# [GOAL OF THE EXERCISE]
Search the listing below for the word "there", and copy every line in which it turns up.

# [DATA TO PROCESS]
-- ==== Sys2Proof/Certificates/Slice0/Obligations.lean ====
section
/-!
DEFINITION. The statements for the provers, from the numbered rules of spec/. A docstring names the rule; where a clause
rests on a decision the spec marks as its own (D<n> of spec/92_eei_decisions.md), it says so.
-/

open Sys2Proof Sys2Proof.Machine Sys2Proof.Safety

/-! ### Reset -/

/-- R30: POWER_ON gives every piece of state its value, whatever the state was, and the dispatch table is the fixed one. -/
def Obligations.PowerOnGivesEveryValue : Prop :=
  (∀ s : State, (powerOn s).pc = 0 ∧ (powerOn s).acc = 0 ∧ (powerOn s).c = false ∧ (powerOn s).z = false ∧
    (powerOn s).running = false ∧ (∀ a, a < 256 → (powerOn s).im.read a = 0) ∧
    (∀ a, a < 64 → (powerOn s).dm.read a = 0) ∧ powerOn s = State.reset) ∧
  dispatch 0 = .nop ∧ dispatch 1 = .add ∧ dispatch 2 = .sub ∧ dispatch 3 = .jmp ∧
  ∀ c : Nibble, 4 ≤ c.toNat → dispatch c = .nop

/-- RESET clears the registers, the flags and RUNNING, keeps both memories, and the next step fetches the word at address 0.
The extent of RESET is the spec's own choice (decision D3, log 2). -/
def Obligations.ResetClearsRegistersKeepsMemories : Prop :=
  ∀ s : State, hostReset s = { s with pc := 0, acc := 0, c := false, z := false, running := false } ∧
    ∃ t, startStep (hostReset s) = .fetched (s.im.read 0) t

/-! ### Encoding and dispatch -/

/-- R60: bits 7:4 of a word are the operation code and bits 3:0 the operand, and there are no other fields. -/
def Obligations.DecodeSplitsTheWord : Prop :=
  (∀ w : Byte, (decode w).opcode.toNat = w.toNat / 16 ∧ (decode w).operand.toNat = w.toNat % 16) ∧
  ∀ v w : Byte, (decode v).opcode = (decode w).opcode → (decode v).operand = (decode w).operand → v = w

/-- R63: the dispatch table, and that executing the instruction of a word runs the handler of its operation code. -/
def Obligations.DispatchTableSelectsHandler : Prop :=
  (dispatch 0 = .nop ∧ dispatch 1 = .add ∧ dispatch 2 = .sub ∧ dispatch 3 = .jmp ∧
    ∀ c : Nibble, 4 ≤ c.toNat → dispatch c = .nop) ∧
  ∀ (w : Byte) (s : State), exec (decode w) s = .next (runHandler (dispatch (opcodeField w)) (operandField w) s)

/-- Decode and encode agree both ways: no bit of a word is dropped, and every word is one whole instruction (R60, R64, R65). -/
def Obligations.DecodeEncodeAgree : Prop :=
  (∀ (i : Instr) (rest : List Byte), i.WellFormed ∧ decode (encode i) = i ∧ decodeBytes (encode i :: rest) = .ok (i, rest)) ∧
  ∀ w : Byte, encode (decode w) = w

/-- Words of every family, from the tables of R63 and the examples of R80, R81, R91, R92 and R100. -/
def Obligations.WordsDecodeAsTabulated : Prop :=
  decode 0x07 = .nop 7 ∧ decode 0x17 = .add 7 ∧ decode 0x25 = .sub 5 ∧ decode 0x32 = .jmp 2 ∧ decode 0x43 = .xnop4 3 ∧
  decode 0xFF = .xnopF 15

/-- R64: every word is a legal instruction, none traps, and the 208 words with an operation code other than 1, 2 and 3 all
have the same effect, none. -/
def Obligations.EveryWordIsLegal : Prop :=
  (∀ (w : Byte) (s : State), ∃ t, exec (decode w) s = .next t) ∧
  ∀ (w : Byte) (s : State), opcodeField w ≠ 1 → opcodeField w ≠ 2 → opcodeField w ≠ 3 → exec (decode w) s = .next s

/-! ### No-operation -/

/-- R80: NOP changes no state; its step advances the PC and does nothing else. -/
def Obligations.NopChangesNothing : Prop :=
  (∀ k : Nibble, decode (0x0#4 ++ k) = .nop k) ∧
  (∀ (k : Nibble) (s : State), exec (.nop k) s = .next s) ∧
  ∀ (k : Nibble) (s : State), Fetches s (0x0#4 ++ k) → ∃ t, step s = .next t ∧ AdvancesPcOnly s t

/-- R81: the twelve unmapped operation codes behave exactly as NOP. -/
def Obligations.UnmappedCodesActAsNop : Prop :=
  (∀ (k : Nibble) (s : State),
    exec (.xnop4 k) s = .next s ∧ exec (.xnop5 k) s = .next s ∧ exec (.xnop6 k) s = .next s ∧
    exec (.xnop7 k) s = .next s ∧ exec (.xnop8 k) s = .next s ∧ exec (.xnop9 k) s = .next s ∧
    exec (.xnopA k) s = .next s ∧ exec (.xnopB k) s = .next s ∧ exec (.xnopC k) s = .next s ∧
    exec (.xnopD k) s = .next s ∧ exec (.xnopE k) s = .next s ∧ exec (.xnopF k) s = .next s) ∧
  (∀ (c k : Nibble) (s : State), 4 ≤ c.toNat → exec (decode (c ++ k)) s = exec (.nop k) s) ∧
  ∀ (c k : Nibble) (s : State), 4 ≤ c.toNat → Fetches s (c ++ k) → ∃ t, step s = .next t ∧ AdvancesPcOnly s t

/-! ### Arithmetic -/

/-- R90: ADD and SUB set both flags from the result before it is masked, whatever the old flags. -/
def Obligations.FlagRuleOfAddAndSub : Prop :=
  (∀ (k : Nibble) (s : State), ∃ t, exec (.add k) s = .next t ∧
    (t.c = true ↔ (s.acc.toNat : Int) + k.toNat > 15 ∨ (s.acc.toNat : Int) + k.toNat < 0) ∧
    (t.z = true ↔ ((s.acc.toNat : Int) + k.toNat) % 16 = 0)) ∧
  ∀ (k : Nibble) (s : State), ∃ t, exec (.sub k) s = .next t ∧
    (t.c = true ↔ (s.acc.toNat : Int) - k.toNat > 15 ∨ (s.acc.toNat : Int) - k.toNat < 0) ∧
    (t.z = true ↔ ((s.acc.toNat : Int) - k.toNat) % 16 = 0)

/-- R91: ADD writes `(ACC + k) mod 16`, the carry and the zero flag, and nothing else. -/
def Obligations.AddWritesSumAndFlags : Prop :=
  (∀ k : Nibble, decode (0x1#4 ++ k) = .add k) ∧
  ∀ (k : Nibble) (s : State), exec (.add k) s = .next
    { s with
      acc := BitVec.ofNat 4 ((s.acc.toNat + k.toNat) % 16)
      c := decide (s.acc.toNat + k.toNat > 15)
      z := decide ((s.acc.toNat + k.toNat) % 16 = 0) }

/-- R92: SUB writes `(ACC - k) mod 16` in two's-complement wrap and the flags of R90, and nothing else. -/
def Obligations.SubWritesDifferenceAndFlags : Prop :=
  (∀ k : Nibble, decode (0x2#4 ++ k) = .sub k) ∧
  ∀ (k : Nibble) (s : State), exec (.sub k) s = .next
    { s with
      acc := BitVec.ofNat 4
        (if (s.acc.toNat : Int) - k.toNat < 0 then ((s.acc.toNat : Int) - k.toNat + 16) % 16
          else ((s.acc.toNat : Int) - k.toNat) % 16).toNat
      c := decide ((s.acc.toNat : Int) - k.toNat > 15 ∨ (s.acc.toNat : Int) - k.toNat < 0)
      z := decide (((s.acc.toNat : Int) - k.toNat) % 16 = 0) }

/-- After SUB, `C` is the borrow `ACC < k` and `Z` is `ACC = k` (the spec's inference in R92). -/
def Obligations.SubFlagsCompareAccWithOperand : Prop :=
  ∀ (k : Nibble) (s : State), ∃ t, exec (.sub k) s = .next t ∧ t.c = decide (s.acc.toNat < k.toNat) ∧
    t.z = decide (s.acc = k)

/-- After every ADD and SUB, `Z` is set exactly when the new `ACC` is 0 (the spec's inference in R90). -/
def Obligations.ZeroFlagMeansZeroAcc : Prop :=
  (∀ (k : Nibble) (s : State), ∃ t, exec (.add k) s = .next t ∧ (t.z = true ↔ t.acc = 0)) ∧
  ∀ (k : Nibble) (s : State), ∃ t, exec (.sub k) s = .next t ∧ (t.z = true ↔ t.acc = 0)

/-- For `k` in 1 to 15, `SUB #k` and `ADD #(16 - k)` give the same `ACC` and the opposite `C` (the spec's inference in R93). -/
def Obligations.SubIsAddOfComplementButForCarry : Prop :=
  ∀ (k : Nibble) (s : State), k ≠ 0 → ∃ t u, exec (.sub k) s = .next t ∧
    exec (.add (BitVec.ofNat 4 (16 - k.toNat))) s = .next u ∧ t.acc = u.acc ∧ t.c = !u.c

/-! ### Control transfer -/

/-- R100: JMP sets `PC` to its zero-extended operand, whatever `PC` was, and writes nothing else; a JMP to itself keeps `PC`
there for ever. -/
def Obligations.JumpSetsPcToOperand : Prop :=
  (∀ k : Nibble, decode (0x3#4 ++ k) = .jmp k) ∧
  (∀ (k : Nibble) (s : State), exec (.jmp k) s = .next { s with pc := BitVec.ofNat 8 k.toNat }) ∧
  (∀ (k : Nibble) (s : State), Fetches s (0x3#4 ++ k) →
    ∃ t, step s = .next t ∧ t.pc.toNat = k.toNat ∧ SameData s t ∧ SameMemories s t) ∧
  ∀ (n : Nat) (k : Nibble) (s : State), s.pc.toNat = k.toNat → s.im.read k.toNat = 0x3#4 ++ k →
    ∃ t, core.run n s = .next t ∧ t.pc = s.pc ∧ SameData s t ∧ SameMemories s t

/-- A JMP to itself never halts: after any steps at all the state is as it was and RUNNING is true (that a step sets RUNNING
is the spec's decision D4, log 3). -/
def Obligations.SelfJumpNeverHalts : Prop :=
  ∀ (n : Nat) (k : Nibble) (s : State), s.pc.toNat = k.toNat → s.im.read k.toNat = 0x3#4 ++ k →
    core.run (n + 1) s = .next { s with running := true }

/-- JMP is the only instruction that moves the PC; the fetch has advanced it before (R101). -/
def Obligations.OnlyJumpWritesPc : Prop :=
  ∀ (i : Instr) (s t : State), exec i s = .next t → t.pc ≠ s.pc → ∃ k, i = .jmp k

/-- Where a step takes the PC: it stays at 255, or advances by one, or goes to one of the addresses 0 to 15; so address 255
is reached only from 254 (or by a step that began there), and 16 to 254 only by falling through (R58, R68, R100, R101). -/
def Obligations.StepMovesPcByOneOrJumps : Prop :=
  ∀ s t : State, step s = .next t →
    ((s.pc = 255 ∧ t.pc = 255) ∨ (s.pc ≠ 255 ∧ t.pc.toNat = s.pc.toNat + 1) ∨ (s.pc ≠ 255 ∧ t.pc.toNat ≤ 15)) ∧
    (t.pc = 255 → s.pc = 254 ∨ s.pc = 255)

/-! ### The step -/

/-- R68: the boundary guard is true exactly when `PC = 255`, and such a step writes only `RUNNING <- false`. -/
def Obligations.GuardHaltsExactlyAt255 : Prop :=
  (∀ s : State, boundaryGuard s.pc.toNat = true ↔ s.pc = 255) ∧
  ∀ s : State, s.pc = 255 → step s = .next { s with running := false }

/-- Once `PC = 255`, every further step halts again and leaves the state (the spec's inference in R68 and R137). -/
def Obligations.HaltedCoreStaysHalted : Prop :=
  ∀ (n : Nat) (s : State), s.pc = 255 → core.run (n + 1) s = .next { s with running := false }

/-- The word at address 255 is never executed: a step does the same whatever stands there (the spec's inference in R68). -/
def Obligations.LastWordIsNeverExecuted : Prop :=
  ∀ (s t : State) (m : Memory 8), (∀ a, a < 255 → m.read a = s.im.read a) → step s = .next t →
    step { s with im := m } = .next { t with im := m }

/-- Below 255 a step runs the decoded word: exec of the instruction at `PC`, on the state with `PC` advanced and RUNNING set
(R43, R67, R71; that the step sets RUNNING is the spec's decision D4, log 3). -/
def Obligations.StepRunsDecodedInstruction : Prop :=
  ∀ s : State, s.pc ≠ 255 →
    step s = exec (decode (s.im.read s.pc.toNat)) { s with pc := s.pc + 1, running := true }

/-- No handler fails and no step stops: exec and step always answer a next state (R71, R113). -/
def Obligations.NothingFaultsOrRefuses : Prop :=
  (∀ (i : Instr) (s : State), ∃ t, exec i s = .next t) ∧ ∀ s : State, StepSafe s

/-- The fetch access, as R43 has it: at an address of 256 or more it halts and then reports; below, it reads the word and
advances `PC` mod 256; and the core's own fetch, at its 8-bit `PC`, always reads (C1, log 4). -/
def Obligations.FetchReadsAndAdvances : Prop :=
  (∀ (pc : Nat) (s : State), pc ≥ 256 → fetchAt pc s = .outOfRange pc { s with running := false }) ∧
  (∀ (pc : Nat) (s : State), pc < 256 →
    fetchAt pc s = .fetched (s.im.read pc) { s with pc := BitVec.ofNat 8 ((pc + 1) % 256) }) ∧
  ∀ s : State, fetch s = .fetched (s.im.read s.pc.toNat) { s with pc := s.pc + 1 }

# [SOLUTION]
/-- R60: bits 7:4 of a word are the operation code and bits 3:0 the operand, and there are no other fields. -/
there for ever. -/
is reached only from 254 (or by a step that began there), and 16 to 254 only by falling through (R58, R68, R100, R101). -/
/-- The word at address 255 is never executed: a step does the same whatever stands there (the spec's inference in R68). -/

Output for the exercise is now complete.